がん治療では、入院・外来の診療形態にかかわらず、高額医療による患者負担の軽減を目的とした高額療養費制度の利用ができます。

1ヵ月ごとにとりまとめられた医療費算定と高額療養費制度

がん化学療法では様々な治療レジメンが実施されます。レジメンとは、がん薬物療法において抗がん剤や輸液、支持療法(制吐剤など)等をどのように組み合わせるか、あるいは単独で投与するか等を定めた、時系列的な治療計画のことです。治療開始のタイミングによっては、実質的な治療期間は月から月へまたぐことが推測されます。

高額療養費制度は、1ヵ月ごとに算出された高額医療費に適用されますので、月をまたいでの合算はできません。
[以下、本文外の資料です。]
/-- A command of the monitor at the lowest level has its effect at every level. -/
theorem next_of_wesko_any {d : Device} (h : out = onDevice s fun d => wesko 0 d (body d)) (hup : s.weskoUp = true)
    (heffect : body s.toDevice = d) : out = .next (s.after d) :=
  next_of_wesko h hup (Nat.zero_le _) heffect

theorem wesko_silent (level : Nat) (s body : Device) (h : s.weskoUp = false) : wesko level s body = .next s := by simp [wesko, h]

end

/-- The effect of WESKO_LOCK: OP 3 (R576). -/
def onWeskoLock (level : Nat) (s : Device) : Device := (s.secLock level 2).2.settleAll.weskoStatus (s.secLock level 2).1

/-- What FUSE and TEST answer is a free value (R573, R576). -/
def Device.answerOpen (s : Device) : Device := s.draw.2.weskoOk (natLe 8 s.draw.1)

/-- A command that the monitor runs at a level. -/
def RunsAt (level : Nat) (i : Instr) : Prop := ∃ body : Device → Device, ∀ s, exec i s = onDevice s fun d => wesko level d (body d)

theorem runsAt_of_level {n idx a c k m g : Nat} {data : List Byte} {v : BitVec 64} {w : BitVec 128} :
    ∀ e ∈ [(0, Instr.weskoId), (0, .weskoStatus), (0, .weskoNonce), (0, .weskoToken n data), (0, .weskoUnlock), (0, .weskoLifecycle),
      (0, .weskoLock n), (1, .weskoLog idx), (1, .weskoRr a), (2, .weskoRw a v), (2, .weskoHalt c), (2, .weskoResume c),
      (2, .weskoMr k m a g), (2, .weskoMw k m a w), (3, .weskoFuse), (3, .weskoTest)], RunsAt e.1 e.2 := by
  simp only [List.forall_mem_cons]
  exact ⟨⟨onWeskoId, fun _ => rfl⟩, ⟨onWeskoStatus, fun _ => rfl⟩, ⟨onWeskoNonce, fun _ => rfl⟩, ⟨onWeskoToken n data, fun _ => rfl⟩,
    ⟨onWeskoUnlock, fun _ => rfl⟩, ⟨onWeskoLifecycle, fun _ => rfl⟩, ⟨onWeskoLock n, fun _ => rfl⟩, ⟨onWeskoLog idx, fun _ => rfl⟩,
    ⟨onWeskoRr a, fun _ => rfl⟩, ⟨onWeskoRw a v, fun _ => rfl⟩, ⟨onWeskoHalt c, fun _ => rfl⟩, ⟨onWeskoResume c, fun _ => rfl⟩,
    ⟨onWeskoMr k m a g, fun _ => rfl⟩, ⟨onWeskoMw k m a w, fun _ => rfl⟩, ⟨Device.answerOpen, fun _ => rfl⟩,
    ⟨Device.answerOpen, fun _ => rfl⟩, fun _ h => absurd h List.not_mem_nil⟩

/-! ## What the commands answer -/

theorem length_natLe : ∀ n v, (natLe n v).length = n
  | 0, _ => rfl
  | n + 1, v => congrArg (· + 1) (length_natLe n (v / 256))

section
variable {s : Device} {core code inst addr count : Nat} {data : BitVec 128}

theorem onWeskoHalt_of_absent (h : 400 ≤ core) : onWeskoHalt core s = s.weskoErr St.invalidField := if_pos h

theorem onWeskoResume_of_absent (h : 400 ≤ core) : onWeskoResume core s = s.weskoErr St.invalidField := if_pos h

theorem onWeskoHalt_of_active (hcore : core < 400) (hdie : s.fenced (coreDie core) = false)
    (hactive : s.rdf Reg.CORE_STATE core 2 0 = 1 ∨ s.rdf Reg.CORE_STATE core 2 0 = 2) :
    onWeskoHalt core s = ((s.setCore core { s.core core with halting := true }).settleHalt core).weskoOk [] := by
  have htaken : ¬(s.fenced (coreDie core) = true ∨ (s.rdf Reg.CORE_STATE core 2 0 ≠ 1 ∧ s.rdf Reg.CORE_STATE core 2 0 ≠ 2)) := by
    rw [hdie]
    simp
    omega
  simp only [onWeskoHalt, if_neg (Nat.not_le.2 hcore), if_neg htaken]

/-- A core that halts, and whose queued instructions have completed, reads STATE 3 (R575). -/
theorem Device.rdf_state_settleHalt {c : Nat} (hhalting : (s.core c).halting = true) (hempty : (s.core c).board = []) :
    (s.settleHalt c).rdf Reg.CORE_STATE c 2 0 = 3 := by
  have hended : ((s.core c).halting && (s.core c).board.isEmpty) = true := by simp [hhalting, hempty]
  rw [Device.settleHalt]
  simp only [if_pos hended]
  exact Device.rdf_wrf_same _ _ _ _ _ _ (by decide)

theorem Device.core_halting {c : Nat} {k : Core} :
    ((s.setCore c { k with halting := true }).core c).halting = true ∧ ((s.setCore c { k with halting := true }).core c).board = k.board := by
  rw [Device.core_setCore_same]
  exact ⟨rfl, rfl⟩

theorem onWeskoResume_of_halted (hcore : core < 400) (hdie : s.fenced (coreDie core) = false) (hhalted : s.halted core = true) :
    onWeskoResume core s = (s.resumeCore core).settleFaults.weskoOk [] := by
  have htaken : ¬(s.fenced (coreDie core) = true ∨ (!s.halted core) = true) := by simp [hdie, hhalted]
  simp only [onWeskoResume, if_neg (Nat.not_le.2 hcore), if_neg htaken]

theorem Device.memDenied_scratch {n : Nat} {write : Bool} : s.memDenied 11 inst addr n write = some St.securityDenied := by
  rw [Device.memDenied, if_pos (by decide), if_pos rfl]

theorem onWeskoMr_of_denied {st : Nat} (hmin : 1 ≤ count) (hmax : count ≤ 64) (h : s.memDenied code inst addr count false = some st) :
    onWeskoMr code inst addr count s = s.weskoErr st := by
  rw [onWeskoMr, if_neg (by omega), h]

theorem onWeskoMw_of_denied {st : Nat} (h : s.memDenied code inst addr 16 true = some st) :
    onWeskoMw code inst addr data s = s.weskoErr st := by rw [onWeskoMw, h]

theorem onWeskoMr_of_clean (hmin : 1 ≤ count) (hmax : count ≤ 64) (h : s.memDenied code inst addr count false = none)
    (hclean : (s.weskoRead code inst addr count).2 = false) :
    onWeskoMr code inst addr count s = (s.wakeMem code inst).weskoOk (s.weskoRead code inst addr count).1 := by
  rw [onWeskoMr, if_neg (by omega), h]
  simp only [hclean, Bool.false_eq_true, if_false, List.append_nil]

theorem onWeskoMr_of_poisoned (hmin : 1 ≤ count) (hmax : count ≤ 64) (h : s.memDenied code inst addr count false = none)
    (hpoison : (s.weskoRead code inst addr count).2 = true) :
    onWeskoMr code inst addr count s =
      ((s.wakeMem code inst).memCount code (weskoPlace code inst addr).1 Reg.MEM_CORE_POISON_READ Reg.MEM_DIE_POISON_READ 1).weskoOk
        ((s.weskoRead code inst addr count).1 ++ [0x50]) := by
  rw [onWeskoMr, if_neg (by omega), h]
  simp only [hpoison, if_true]

theorem onWeskoMw_of_allowed (h : s.memDenied code inst addr 16 true = none) :
    onWeskoMw code inst addr data s = (((s.wakeMem code inst).writeMem code (weskoPlace code inst addr).1 (weskoPlace code inst addr).2
      (natLe 16 data.toNat) []).settleFaults).weskoOk [] := by rw [onWeskoMw, h]

theorem onWeskoLog_of_found {idx : Nat} {r : LogRecord} (h : s.log.find? (fun r => r.index = idx) = some r) :
    onWeskoLog idx s = s.weskoOk r.bytes := by rw [onWeskoLog, h]

theorem onWeskoLog_of_absent {idx : Nat} (h : s.log.find? (fun r => r.index = idx) = none) :
    onWeskoLog idx s = s.weskoOk (List.replicate 32 0) := by rw [onWeskoLog, h]

theorem onWeskoLifecycle_of_lasting (h : (s.dropToken.secLifecycle s.loadedToken 2 none).1 = none) :
    onWeskoLifecycle s = (s.dropToken.secLifecycle s.loadedToken 2 none).2.settleAll := by simp only [onWeskoLifecycle, h]

theorem onWeskoLifecycle_of_done {st : Nat} (h : (s.dropToken.secLifecycle s.loadedToken 2 none).1 = some st) :
    onWeskoLifecycle s = (s.dropToken.secLifecycle s.loadedToken 2 none).2.settleAll.weskoStatus st := by simp only [onWeskoLifecycle, h]

/-- The register write that RW carries: at the width of the register, with a free value for what a self-test finds. -/
def Device.monitorWrite (s : Device) (addr : Nat) (v : BitVec 64) : Option Nat × Device :=
  s.draw.2.regWriteBy .monitor none (s.draw.1 % 2 == 0) addr (regWidth addr) (if regWidth addr then v.toNat else v.toNat % 2 ^ 32)

theorem onWeskoRw_of_lasting {v : BitVec 64} (h : (s.monitorWrite addr v).1 = none) :
    onWeskoRw addr v s = (s.monitorWrite addr v).2.settleFaults := by
  unfold Device.monitorWrite at *
  simp only [onWeskoRw, h]

theorem onWeskoRw_of_done {v : BitVec 64} {st : Nat} (h : (s.monitorWrite addr v).1 = some st) :
    onWeskoRw addr v s = (s.monitorWrite addr v).2.settleFaults.weskoStatus st := by
  unfold Device.monitorWrite at *
  simp only [onWeskoRw, h]

end

/-- Settles O58: a command above the level is refused, one that names nothing the monitor reaches is an error. -/
theorem monitorLevels : Obligations.MonitorLevels := by
  unfold Obligations.MonitorLevels
  refine ⟨fun s l i n idx a c k m g data v w hrow => ?_, fun s c m a g w hup hlevel => ⟨fun hcore => ⟨?_, ?_⟩, fun hmin hmax => ?_, ?_⟩⟩
  · obtain ⟨body, hexec⟩ := runsAt_of_level (l, i) hrow
    exact ⟨fun hsilent => next_same (hexec s) (wesko_silent l _ _ hsilent), fun hup hbelow => next_of (hexec s) (wesko_below l _ _ hup hbelow)⟩
  · exact next_of_wesko (out := execWeskoHalt c s) rfl hup hlevel (onWeskoHalt_of_absent hcore)
  · exact next_of_wesko (out := execWeskoResume c s) rfl hup hlevel (onWeskoResume_of_absent hcore)
  · exact next_of_wesko (out := execWeskoMr 11 m a g s) rfl hup hlevel (onWeskoMr_of_denied hmin hmax Device.memDenied_scratch)
  · exact next_of_wesko (out := execWeskoMw 11 m a w s) rfl hup hlevel (onWeskoMw_of_denied Device.memDenied_scratch)

/-- Settles O59: each command at its level has the effect of its row. -/
theorem monitorCommands : Obligations.MonitorCommands := by
  unfold Obligations.MonitorCommands
  refine ⟨fun s hup => ⟨?_, ?_, fun hok => ?_, fun hbad => ?_, fun n data hn hlen => ?_, fun n data hbad => ?_, ?_, ?_, fun level => ?_⟩,
    fun s hup hlevel => ⟨fun idx r hfound => ?_, fun idx habsent => ?_, fun a => ⟨fun hok => ?_, fun hbad => ?_⟩⟩,
    fun s hup hlevel => ⟨fun a v => ?_, fun c hcore hdie => ⟨fun hactive => ⟨?_, fun hempty _ => ?_⟩, fun hhalted => ?_⟩,
      fun code m a g hmin hmax hallowed => ⟨fun hclean => ?_, fun hpoison => ?_⟩, fun code m a w hallowed => ?_⟩,
    fun s hup hlevel => ⟨natLe 8 s.draw.1, ?_, ?_, ?_⟩⟩
  · exact next_of_wesko_any (out := execWeskoId s) rfl hup rfl
  · exact next_of_wesko_any (out := execWeskoStatus s) rfl hup rfl
  · exact next_of_wesko_any (out := execWeskoNonce s) rfl hup (if_pos hok)
  · exact next_of_wesko_any (out := execWeskoNonce s) rfl hup (if_neg hbad)
  · exact next_of_wesko_any (out := execWeskoToken n data s) rfl hup (if_neg (by omega))
  · exact next_of_wesko_any (out := execWeskoToken n data s) rfl hup (if_pos hbad)
  · exact next_of_wesko_any (out := execWeskoUnlock s) rfl hup rfl
  · intro r
    cases hdone : r.1 with
    | none => exact next_of_wesko_any (out := execWeskoLifecycle s) rfl hup (onWeskoLifecycle_of_lasting hdone)
    | some st => exact next_of_wesko_any (out := execWeskoLifecycle s) rfl hup (onWeskoLifecycle_of_done hdone)
  · exact next_of_wesko_any (out := execWeskoLock level s) rfl hup rfl
  · exact next_of_wesko (out := execWeskoLog idx s) rfl hup hlevel (onWeskoLog_of_found hfound)
  · exact next_of_wesko (out := execWeskoLog idx s) rfl hup hlevel (onWeskoLog_of_absent habsent)
  · exact next_of_wesko (out := execWeskoRr a s) rfl hup hlevel (if_pos hok)
  · exact next_of_wesko (out := execWeskoRr a s) rfl hup hlevel (if_neg hbad)
  · intro r
    cases hdone : r.1 with
    | none => exact next_of_wesko (out := execWeskoRw a v s) rfl hup hlevel (onWeskoRw_of_lasting hdone)
    | some st => exact next_of_wesko (out := execWeskoRw a v s) rfl hup hlevel (onWeskoRw_of_done hdone)
  · exact next_of_wesko (out := execWeskoHalt c s) rfl hup hlevel (onWeskoHalt_of_active hcore hdie hactive)
  · obtain ⟨hhalting, hboard⟩ := Device.core_halting (s := s.toDevice) (c := c) (k := s.core c)
    exact Device.rdf_state_settleHalt hhalting (hboard.trans hempty)
  · exact next_of_wesko (out := execWeskoResume c s) rfl hup hlevel (onWeskoResume_of_halted hcore hdie hhalted)
  · exact next_of_wesko (out := execWeskoMr code m a g s) rfl hup hlevel (onWeskoMr_of_clean hmin hmax hallowed hclean)
  · exact next_of_wesko (out := execWeskoMr code m a g s) rfl hup hlevel (onWeskoMr_of_poisoned hmin hmax hallowed hpoison)
  · exact next_of_wesko (out := execWeskoMw code m a w s) rfl hup hlevel (onWeskoMw_of_allowed hallowed)
  · exact length_natLe _ _
  · exact next_of_wesko (out := execWeskoFuse s) rfl hup hlevel rfl
  · exact next_of_wesko (out := execWeskoTest s) rfl hup hlevel rfl

end Sys2Proof.Machine

/-! PROOFS. Tamper events, security operations and their timers (R566 to R574, R578). -/

namespace Sys2Proof.Machine

/-! ## Tamper events -/

/-- The device once a tamper event has set its kinds, wiped the scratches, raised its alert and written its record (R578). -/
def Device.tampered (s : Device) (d k : Nat) : Device :=
  let w := (((s.orr Reg.SEC_DIE_TAMPER d k).wipeScratch).inc Reg.SEC_TAMPER_COUNT 0 1).secAlert
  w.secRecord 0x1103 0 (w.rd Reg.SEC_DIE_TAMPER d % 16) 0xFF 3 0

/-- The tamper events of the last 24 h, with the present one (R578). -/
def Device.recentTampers (t : Device) : List Nat := t.sec.tampers.filter (fun a => decide (t.now < a + dayNs)) ++ [t.now]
同一のレジメン、プロトコールによる高額療養費制度適用の可否

同じレジメンでも、1ヵ月以内(1日から月末)に終了する場合と、2ヵ月にまたいで終了する場合では1ヵ月ごとの医療費に差が生じ、極端な場合では同じ治療方法でも前者は高額療養費制度の対象になり、後者は対象外という場合も生じることが考えられます。

特に昨今、がん化学療法が大きく発達する一方で医療費の高騰が問題となり、高額な医療費のために最適な治療を受けられないという懸念も生じているので、このような事態を避けるためにも、患者負担の面も考慮したレジメンを実施できるマネージメントが望まれます。

患者は治療レジメンのインフォームドコンセントにおいて、その効果や副作用のみならず医療費についても確認し理解することで、高額療養費制度の適切な利用が可能になると考えられます。